Now, he watched as the cultivator made walked through his courtyard. While the cultivator was dressed in a fine robe of silk with the runes for “Grandmaster” emblazoned on it, he held in his hand a normal looking hoe and was scratching symbols in the dirt. The merchant knew better than to question his actions as he sent out the messengers to the healers in the city that the time had come.

With this task complete, he quietly took his wife and daughters and fled the city. While there shouldn’t be any danger to a simple healing, he wasn’t willing to take any chances.

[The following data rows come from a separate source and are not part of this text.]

-- ==== Sys2Proof/Machine/HostBus.lean ====
section
/-! DEFINITION. What the host does at the register interface (10_state.md R20 to R26): reads, the writes other than `CMD`,
the DCC reset (R64, 70_reset_and_hazards.md R330), a reset of the chip alone (R345), and the host's turn at a boundary
while an operation is in flight (R21, 20_memory.md R94). -/

namespace Sys2Proof.Machine

/-- `RDB[k]`: a valid byte, or any value (10_state.md R23, U7, U8; log 11). -/
def rdbByte (r : HostRegs) (k : Nat) : Byte :=
  match r.rdb[k]? with
  | some b => b
  | none => Config.anyRdbByte r.rdbDraw k

/-- A value the host can read only while `busy = 0`; while busy the read returns any value (10_state.md R26, U5). -/
def readIdle (s : State) (v : Word) : Word := if s.regs.busy then Config.anyHostRead s.env.draws else v

/-- What a host read of a register returns (10_state.md R20, R21, R26). -/
def hostRead (s : State) : HostReg → Word
  | .cmd => Config.anyHostRead s.env.draws
  | .oplen => s.regs.oplen
  | .opb a => (s.regs.opb.read a.toNat).setWidth 32
  | .ctrl => s.regs.ctrl
  | .res => readIdle s s.regs.res
  | .rlen => readIdle s s.regs.rlen
  | .rdb a => ((readIdle s ((rdbByte s.regs a.toNat).setWidth 32)).setWidth 8).setWidth 32
  | .state => stateWord s.regs.busy s.dcc.capState

/-- A host access other than a command or a reset: the write reaches the register, busy or not (10_state.md R20, R21); a
read changes nothing but the model's record of it. -/
def hostAccess (s : State) : HostAct → State
  | .writeOplen v => { s with regs := { s.regs with oplen := v } }
  | .writeOpb a b => { s with regs := { s.regs with opb := s.regs.opb.write a.toNat b } }
  | .writeCtrl v => { s with regs := { s.regs with ctrl := v } }
  | .read r => { s with env := { s.env with seen := (r, hostRead s r) :: s.env.seen, draws := s.env.draws + 1 } }
  | .writeCmd _ => s
  | .reset => s
  | .chipReset _ => s
  | .wait => s
  | .pause => s

/-- The tag of pin `p` after the DCC reset of draw `d`: none or a feature outside this block, never a capture tag
(10_state.md R63; log 8). -/
def resetTag (d : Nat) (p : Pin) : Tag :=
  match Config.resetOwner d p.val with
  | none => .none
  | some k => .other k

/-- The DCC reset: host registers and DCC-local state take the values of 10_state.md R63 (`OPB` and the tags any value the
table allows, log 8), an operation in flight is dropped without a result, chip-resident state is not touched (R64,
70_reset_and_hazards.md R330). -/
def dccReset (s : State) : State :=
  { s with
    regs := { HostRegs.reset with opb := Memory.ofFn 65536 (Config.resetOpbByte s.env.draws), rdbDraw := s.env.draws }
    dcc := { DccRegs.reset with tag := Vector.ofFn (resetTag s.env.draws) }
    env := { s.env with draws := s.env.draws + 1 } }

/-- A reset of the chip without a DCC reset (70_reset_and_hazards.md R330, R345; log 31): every chip-resident element takes
the unspecified value `c` gives it, a pending trigger is kept or dropped as `c` says, and DCC's own record stays. -/
def chipReset (c : Chip) (s : State) : State :=
  { s with
    chip := { c with
      bulk := Memory.ofCells (bulkMapped s.cfg) c.bulk
      capObj := Memory.ofCells (· < 58) c.capObj
      modelObj := Memory.ofCells (· < 192) c.modelObj
      mmodelObj := Memory.ofCells (· < 384) c.mmodelObj
      swapEnObj := Memory.ofCells (· < 1) c.swapEnObj
      trigPending := s.chip.trigPending && c.trigPending } }

/-- The state with the queue of host actions replaced. -/
def withHostQ (s : State) (q : List HostAct) : State := { s with env := { s.env with hostQ := q } }

/-- The host's turn at a boundary between two micro-steps: its actions up to the next `pause` or `wait`. A command is lost
(10_state.md R21); a reset drops the operation in flight (true in the second component); a chip reset waits for the end of the
operation (log 31). -/
def hostTurn : List HostAct → State → State × Bool
  | [], s => (withHostQ s [], false)
  | .wait :: q, s => (withHostQ s (.wait :: q), false)
  | .chipReset c :: q, s => (withHostQ s (.chipReset c :: q), false)
  | .pause :: q, s => (withHostQ s q, false)
  | .reset :: q, s => (dccReset (withHostQ s q), true)
  | .writeCmd _ :: q, s => hostTurn q s
  | .writeOplen v :: q, s => hostTurn q (hostAccess s (.writeOplen v))
  | .writeOpb a b :: q, s => hostTurn q (hostAccess s (.writeOpb a b))
  | .writeCtrl v :: q, s => hostTurn q (hostAccess s (.writeCtrl v))
  | .read r :: q, s => hostTurn q (hostAccess s (.read r))

end Sys2Proof.Machine
end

No, just as he had two years ago when the Zang family had commandeered his home, the merchant decided to make himself scarce.

He stopped by the plum trees on the way out, reaching up to test the ripeness of the fruit. He smiled. This was his aunt’s tree. It served as her grave marker. His family had come from the Yellow Phoenix Empire and taken this tradition with him. The merchant said a quiet prayer to his ancestors before he left.

“I know that the little girl who is to be healed is not your kin,” he said, “But I fear for my family should the cultivator’s wrath be invoked. Perhaps you could turn a benevolent eye upon the child and help the healers as they do their work. Guide their hands, make them steady, and if they doubt, show them the way forward.”

Satisfied, he stepped through the gate of his compound and vanished into the carriage with his family.

In the courtyard, a dozen or so ancestral spirits ate spirit plums and watched the hidden emperor prepare a divine-level formation. They turned to each other and discussed the situation and what it meant for their descendants.

“Do you think that the current patriarch is right to fear his wrath?” one ancestor asked.

“You felt it when he showed himself two years ago during the confrontation with the Zang family,” came the answer from another ancestor. “He could destroy this city with a casual gesture. We may be dead, but he could wipe our memory from existance. Not only is the patriarch right to fear him, but we are fools if we do not do the same.”

“He is here to heal his daughter,” the first ancestor said. “Should we help?”

“What would it cost us to do so?” another ancestor said. “There is not much we can do to affect the world of the living, but are we not meant to be benevolent protectors?”

“I do not think that it is our place,” came a detractor. “The girl has her own ancestors. Let them guide the healing.”

The first ancestor scratched his beard. “Let us send a message to the girl’s ancestors, then,” he said.

With this decision made, the ancestors expended just a fraction of their power to send a message through the veil of death into the afterlife.

Tren felt something resonate with his bloodline, and he turned to the trees where the ancestral spirits rested. He nodded at them, clenching one fist and putting it in the palm of the other hand, then bowing over the symbol of respect to the merchant’s ancestors. Then he picked up his hoe and continued to scratch out the symbols of the highest form of the Four Gates of Heaven Fate Defying Formation into the ground.

When he had finished, he began pounding stakes at various points throughout the merchant’s compound.

Wensho appeared a few moments later to help him. With her here to distract their daughter, Tren brought the little girl out of his storage ring. Safron giggled at the disorientation of suddenly being in a new place and, with her mother watching her, ran about to explore. Tren smiled, wishing that such innocence could last forever.

It wasn’t terribly long before the healers gathered. They took Safron and her mother into the compound to perform another examination of the girl. Tren put it out of his mind as best he could, continuing to work on setting up the formation that would, hopefully, see whatever treatment they decided upon to a successful fruition.